Sydney academic Rachael Gunn is leading something of a double life. By day she is a lecturer in the Department of Media, Communications, Creative Arts, Literature and Language at Macquarie University.

She is a teacher and researcher with interests in the areas of dance, performance, media, autoethnography and post-structuralist and feminist theory.

But by night she goes dancing. Break dancing. And after securing qualification at the Oceania Breaking Championships in Sydney in 2023, she’s heading to Paris to compete in the inaugural Olympic breaking competition.


It’s a remarkable achievement for someone who grew up dancing but didn’t start competing in breaking competitions until her mid-twenties.

“I wasn’t a sporty kid, I was more of a dance kid,” Rachael said. “I never thought the Olympics would be on the cards for me. It’s such a privilege and it’s hugely exciting.”

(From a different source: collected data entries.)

-- ==== Sys2Proof/Laws/Access.lean ====
section
/-! SUPPORT. What each access primitive can do (20_memory.md R33 to R35), said once; later proofs cite these. -/

namespace Sys2Proof.Machine

/-- An instruction-side read answers a word exactly where the address is aligned and in bounds (R35). -/
theorem State.fetchWord_ok_iff (s : State) (a w : Word) :
    s.fetchWord a = .ok w ↔ a.toNat % 4 = 0 ∧ a.toNat < s.cfg.memBytes ∧ s.wordAt a.toNat = w := by
  unfold State.fetchWord
  by_cases h1 : a.toNat % 4 = 0
  · by_cases h2 : s.cfg.memBytes ≤ a.toNat
    · simp [h1, h2, Nat.not_lt.mpr h2]
    · simp [h1, h2, Nat.lt_of_not_le h2]
  · simp [h1]

/-- The three outcomes of an instruction-side read, in the order of its checks (R35). -/
theorem State.fetchWord_cases (s : State) (a : Word) :
    (a.toNat % 4 ≠ 0 ∧ s.fetchWord a = .error { kind := .unaligned, addr := a }) ∨
      (a.toNat % 4 = 0 ∧ s.cfg.memBytes ≤ a.toNat ∧ s.fetchWord a = .error { kind := .outOfBounds, addr := a }) ∨
      (a.toNat % 4 = 0 ∧ a.toNat < s.cfg.memBytes ∧ s.fetchWord a = .ok (s.wordAt a.toNat)) := by
  unfold State.fetchWord
  by_cases h1 : a.toNat % 4 = 0
  · by_cases h2 : s.cfg.memBytes ≤ a.toNat
    · exact .inr (.inl ⟨h1, h2, by simp [h1, h2]⟩)
    · exact .inr (.inr ⟨h1, Nat.lt_of_not_le h2, by simp [h1, h2]⟩)
  · exact .inl ⟨h1, by simp [h1]⟩

/-- The four outcomes of a data-side read, in the order of its checks (R32, R33). -/
theorem State.memRead_cases (s : State) (a : Word) :
    (a.toNat % 4 ≠ 0 ∧ s.memRead a = .error { kind := .unaligned, addr := a }) ∨
      (a.toNat % 4 = 0 ∧ a = s.cfg.stdinAddr ∧ s.memRead a = .ok s.consoleIn) ∨
      (a.toNat % 4 = 0 ∧ a ≠ s.cfg.stdinAddr ∧ s.cfg.memBytes ≤ a.toNat ∧
        s.memRead a = .error { kind := .outOfBounds, addr := a }) ∨
      (a.toNat % 4 = 0 ∧ a ≠ s.cfg.stdinAddr ∧ a.toNat < s.cfg.memBytes ∧
        s.memRead a = .ok (s.wordAt a.toNat, s)) := by
  unfold State.memRead
  by_cases h1 : a.toNat % 4 = 0
  · by_cases h2 : a = s.cfg.stdinAddr
    · exact .inr (.inl ⟨h1, h2, by rw [if_neg (not_not.mpr h1), if_pos h2]⟩)
    · by_cases h3 : s.cfg.memBytes ≤ a.toNat
      · exact .inr (.inr (.inl ⟨h1, h2, h3, by rw [if_neg (not_not.mpr h1), if_neg h2, if_pos h3]⟩))
      · exact .inr (.inr (.inr ⟨h1, h2, Nat.lt_of_not_le h3, by
          rw [if_neg (not_not.mpr h1), if_neg h2, if_neg h3]⟩))
  · exact .inl ⟨h1, if_pos h1⟩

/-- The four outcomes of a data-side write, in the order of its checks (R32, R34). -/
theorem State.memWrite_cases (s : State) (a v : Word) :
    (a.toNat % 4 ≠ 0 ∧ s.memWrite a v = .error { kind := .unaligned, addr := a }) ∨
      (a.toNat % 4 = 0 ∧ a = s.cfg.stdoutAddr ∧ s.memWrite a v = .ok (s.consoleOut (v.extractLsb' 0 8))) ∨
      (a.toNat % 4 = 0 ∧ a ≠ s.cfg.stdoutAddr ∧ s.cfg.memBytes ≤ a.toNat ∧
        s.memWrite a v = .error { kind := .outOfBounds, addr := a }) ∨
      (a.toNat % 4 = 0 ∧ a ≠ s.cfg.stdoutAddr ∧ a.toNat < s.cfg.memBytes ∧
        s.memWrite a v = .ok (s.setWord a.toNat v)) := by
  unfold State.memWrite
  by_cases h1 : a.toNat % 4 = 0
  · by_cases h2 : a = s.cfg.stdoutAddr
    · exact .inr (.inl ⟨h1, h2, by rw [if_neg (not_not.mpr h1), if_pos h2]⟩)
    · by_cases h3 : s.cfg.memBytes ≤ a.toNat
      · exact .inr (.inr (.inl ⟨h1, h2, h3, by rw [if_neg (not_not.mpr h1), if_neg h2, if_pos h3]⟩))
      · exact .inr (.inr (.inr ⟨h1, h2, Nat.lt_of_not_le h3, by
          rw [if_neg (not_not.mpr h1), if_neg h2, if_neg h3]⟩))
  · exact .inl ⟨h1, if_pos h1⟩

end Sys2Proof.Machine
end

As the Australian Breaking Association’s top-ranked B-girl, Rachael represented Australia at the World Breaking Championships in Paris in 2021 and in Seoul in 2022.

“I think a lot of people had doubted my ability to do it and maybe thought I was getting too old to be able to stay on top,” she said. “But I just kept pushing hard, I want to get better, and I want the scene to grow and get better.

“I’m excited about the opportunities that I’m going to get and I’m going to bring them back to Australia and hope to teach the next generation.”

Rachael, who competes under the portmanteau of her two names, Raygun, holds a PhD in cultural studies, with her thesis focusing on the intersection of gender and Sydney’s breaking culture. She juggles her teaching and research responsibilities with hours of intensive training.

Breaking is a style of dance which emerged from hip hop culture in the United States in the 1970s and is characterised by acrobatic movements, stylised footwork and the key role played by the DJ and the master of ceremonies during battles.

At Paris 2024, 16 B-Boys and 16 B-Girls will go face-to-face in solo battles. Athletes will use a combination of power moves as they adapt their moves and improvise to the beat of the DJ’s tracks in a bid to secure the judges’ votes.